- Aim of the exercise -
Your task is to copy each line of the material that includes "List".

- Material supplied -
/-- Register rows of the XM group. -/
def xmRegs : List RegDesc := [
  ⟨"XM_CTRL", 0xd0000, [(2, 0x100)], .w32, .plain, [⟨0, 1, .rw, .live, 0, .any⟩]⟩,
  ⟨"XM_STATUS", 0xd0004, [(2, 0x100)], .w32, .plain, [⟨16, 16, .ro, .none, 0, .any⟩, ⟨2, 1, .ro, .none, 0, .any⟩, ⟨0, 1, .ro, .none, 1, .any⟩]⟩,
  ⟨"XM_CNT", 0xd0040, [(2, 0x100), (6, 8)], .ctr64, .plain, []⟩,
  ⟨"XM_MISS_LO", 0xd0200, [], .w32, .plain, [⟨0, 32, .ro, .none, 0, .any⟩]⟩,
  ⟨"XM_MISS_HI", 0xd0204, [], .w32, .plain, [⟨26, 6, .ro, .none, 0, .any⟩, ⟨25, 1, .w1c, .none, 0, .any⟩, ⟨0, 20, .ro, .none, 0, .any⟩]⟩,
  ⟨"XM_XLT_CFG", 0xd1000, [(1024, 0x10)], .w32, .plain, [⟨31, 1, .rw, .epoch, 0, .any⟩, ⟨30, 1, .rw, .epoch, 0, .any⟩, ⟨29, 1, .rw, .epoch, 0, .any⟩, ⟨0, 6, .rw, .epoch, 0, .any⟩]⟩,
  ⟨"XM_XLT_BASE", 0xd1004, [(1024, 0x10)], .w32, .plain, [⟨0, 31, .rw, .epoch, 0, .any⟩]⟩,
  ⟨"XM_XLT_LIMIT", 0xd1008, [(1024, 0x10)], .w32, .plain, [⟨0, 31, .rw, .epoch, 0, .any⟩]⟩,
  ⟨"XM_XLT_DEV", 0xd100c, [(1024, 0x10)], .w32, .plain, [⟨0, 31, .rw, .epoch, 0, .any⟩]⟩]

/-- Register rows of the BPM group. -/
def bpmRegs1 : List RegDesc := [
  ⟨"BPM_CTRL", 0xe0000, [], .w32, .plain, [⟨0, 1, .rw, .live, 0, .any⟩]⟩,
  ⟨"BPM_STATUS", 0xe0004, [], .w32, .plain, [⟨8, 8, .ro, .none, 0xff, .any⟩, ⟨0, 1, .ro, .none, 1, .any⟩]⟩,
  ⟨"BPM_CELL_CFG", 0xe0008, [], .w32, .plain, [⟨0, 8, .rw, .live, 0xff, .any⟩]⟩,
  ⟨"BPM_REFILL_CFG", 0xe000c, [], .w32, .plain, [⟨0, 19, .rw, .static, 0x10000, .any⟩]⟩,
  ⟨"BPM_HEAD_CFG", 0xe0010, [], .w32, .plain, [⟨0, 16, .rw, .static, 0x1000, .any⟩]⟩,
  ⟨"BPM_CELL_FREE", 0xe0020, [], .w32, .plain, [⟨0, 20, .ro, .none, 0x80000, .any⟩]⟩,
  ⟨"BPM_SHARED_AVAIL", 0xe0024, [], .w32, .plain, [⟨0, 20, .ro, .none, 0, .any⟩]⟩,
  ⟨"BPM_REFILL_FREE", 0xe0028, [], .w32, .plain, [⟨0, 19, .ro, .none, 0, .any⟩]⟩,
  ⟨"BPM_PAGE_TOTAL", 0xe002c, [], .w32, .plain, [⟨0, 25, .ro, .none, 0, .any⟩]⟩,
  ⟨"BPM_PAGE_FREE", 0xe0030, [], .w32, .plain, [⟨0, 25, .ro, .none, 0, .any⟩]⟩,
  ⟨"BPM_AUDIT_CFG", 0xe0040, [], .w32, .plain, [⟨31, 1, .rw, .live, 0, .any⟩, ⟨0, 16, .rw, .live, 0x3e8, .clamp 10 65535⟩]⟩,
  ⟨"BPM_LEAK_STATUS", 0xe0060, [(8, 4)], .w32, .plain, [⟨0, 32, .w1c, .none, 0, .any⟩]⟩,
  ⟨"BPM_PORT_RSV", 0xe1000, [(256, 8)], .w32, .plain, [⟨0, 16, .rw, .static, 0x40, .any⟩]⟩,
  ⟨"BPM_PORT_SHMAX", 0xe1004, [(256, 8)], .w32, .plain, [⟨0, 20, .rw, .live, 0x80000, .any⟩]⟩,
  ⟨"BPM_PORT_USE", 0xe1800, [(256, 4)], .w32, .plain, [⟨0, 20, .ro, .none, 0, .any⟩]⟩,
  ⟨"BPM_SPILL_PROF", 0xe3000, [(16, 4)], .w32, .plain, [⟨20, 12, .rw, .live, 0x80, .clamp 68 4095⟩, ⟨0, 20, .rw, .live, 0, .any⟩]⟩,
  ⟨"BPM_CNT", 0xe4000, [(16, 8)], .ctr64, .plain, []⟩,
  ⟨"BPM_XP_CFG", 0xe6000, [(16, 0x20)], .w32, .plain, [⟨31, 1, .rw, .live, 0, .any⟩, ⟨28, 1, .rw, .static, 0, .any⟩, ⟨24, 4, .rw, .static, 0, .upto 9⟩, ⟨0, 6, .rw, .static, 0, .any⟩]⟩,
  ⟨"BPM_XP_LEAVES", 0xe6004, [(16, 0x20)], .w32, .plain, [⟨0, 26, .rw, .static, 0, .any⟩]⟩,
  ⟨"BPM_XP_META_LO", 0xe6008, [(16, 0x20)], .w32, .plain, [⟨6, 26, .rw, .static, 0, .any⟩]⟩]

/-- Register rows of the BPM group. -/
def bpmRegs2 : List RegDesc := [
  ⟨"BPM_XP_META_HI", 0xe600c, [(16, 0x20)], .w32, .plain, [⟨0, 20, .rw, .static, 0, .any⟩]⟩,
  ⟨"BPM_XP_BUF_LO", 0xe6010, [(16, 0x20)], .w32, .plain, [⟨12, 20, .rw, .static, 0, .any⟩]⟩,
  ⟨"BPM_XP_BUF_HI", 0xe6014, [(16, 0x20)], .w32, .plain, [⟨0, 20, .rw, .static, 0, .any⟩]⟩,
  ⟨"BPM_XP_FREE", 0xe6018, [(16, 0x20)], .w32, .plain, [⟨0, 32, .ro, .none, 0, .any⟩]⟩,
  ⟨"BPM_XP_STATUS", 0xe601c, [(16, 0x20)], .w32, .plain, [⟨0, 1, .ro, .none, 0, .any⟩]⟩,
  ⟨"BPM_OWNER_CFG", 0xe8000, [(256, 0x40)], .w32, .plain, [⟨31, 1, .rw, .live, 0, .any⟩, ⟨30, 1, .rw, .live, 0, .any⟩, ⟨16, 4, .rw, .live, 0, .any⟩, ⟨8, 6, .rw, .live, 0, .any⟩, ⟨0, 8, .rw, .live, 0, .any⟩]⟩,
  ⟨"BPM_OWNER_ALARMS", 0xe8030, [(256, 0x40)], .w32, .plain, [⟨0, 32, .ro, .none, 0, .any⟩]⟩,
  ⟨"BPM_OWNER_OLDEST", 0xe8034, [(256, 0x40)], .w32, .plain, [⟨30, 2, .ro, .none, 0, .any⟩, ⟨4, 4, .ro, .none, 0, .any⟩, ⟨0, 4, .ro, .none, 0, .any⟩]⟩,
  ⟨"BPM_OWNER_OLDIDX", 0xe8038, [(256, 0x40)], .w32, .plain, [⟨0, 32, .ro, .none, 0, .any⟩]⟩,
  ⟨"BPM_OWNER_OUT", 0xe8004, [(256, 0x40), (3, 4)], .w32, .plain, [⟨0, 32, .ro, .none, 0, .any⟩]⟩,
  ⟨"BPM_OWNER_HIST", 0xe8010, [(256, 0x40), (8, 4)], .w32, .plain, [⟨0, 32, .ro, .none, 0, .any⟩]⟩,
  ⟨"BPM_MBX_CMD", 0xe7000, [(2, 0x100)], .w32, .plain, [⟨16, 16, .wo, .live, 0, .any⟩, ⟨0, 16, .wo, .live, 0, .any⟩]⟩,
  ⟨"BPM_MBX_RESULT", 0xe7010, [(2, 0x100)], .w32, .plain, [⟨16, 16, .ro, .none, 0, .any⟩, ⟨14, 2, .ro, .none, 0, .any⟩, ⟨0, 8, .ro, .none, 0, .any⟩]⟩,
  ⟨"BPM_MBX_ARG", 0xe7004, [(2, 0x100), (2, 4)], .w32, .plain, [⟨0, 32, .rw, .live, 0, .any⟩]⟩,
  ⟨"BPM_MBX_DATA", 0xe7020, [(2, 0x100), (3, 4)], .w32, .plain, [⟨0, 32, .ro, .none, 0, .any⟩]⟩]

/-- All rows of the BPM group. -/
def bpmRegs : List RegDesc := bpmRegs1 ++ bpmRegs2

/-- Register rows of the TMG group. -/
def tmgRegs : List RegDesc := [
  ⟨"TM_CTRL", 0xf0000, [], .w32, .plain, [⟨0, 1, .rw, .live, 0, .any⟩]⟩,
  ⟨"TM_STATUS", 0xf0004, [], .w32, .plain, [⟨0, 1, .ro, .none, 1, .any⟩]⟩,
  ⟨"TM_RED_CFG", 0xf0100, [(64, 0x20)], .w32, .plain, [⟨31, 1, .rw, .live, 0, .any⟩, ⟨0, 4, .rw, .live, 9, .any⟩]⟩,
  ⟨"TM_RED_MIN", 0xf0104, [(64, 0x20), (3, 8)], .w32, .plain, [⟨0, 29, .rw, .live, 0x1fffffff, .any⟩]⟩,
  ⟨"TM_RED_MAX", 0xf0108, [(64, 0x20), (3, 8)], .w32, .plain, [⟨0, 29, .rw, .live, 0x1fffffff, .any⟩]⟩,
  ⟨"TM_RED_PMAX", 0xf011c, [(64, 0x20)], .w32, .plain, [⟨0, 24, .rw, .live, 0, .any⟩]⟩,
  ⟨"TM_SAMP_PROF", 0xf0900, [(16, 4)], .w32, .plain, [⟨0, 20, .rw, .live, 0, .clamp 0 1000000⟩]⟩,
  ⟨"TM_CNT", 0xf0a00, [(8, 8)], .ctr64, .plain, []⟩]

- Answer to this task -
def xmRegs : List RegDesc := [
def bpmRegs1 : List RegDesc := [
def bpmRegs2 : List RegDesc := [
def bpmRegs : List RegDesc := bpmRegs1 ++ bpmRegs2
def tmgRegs : List RegDesc := [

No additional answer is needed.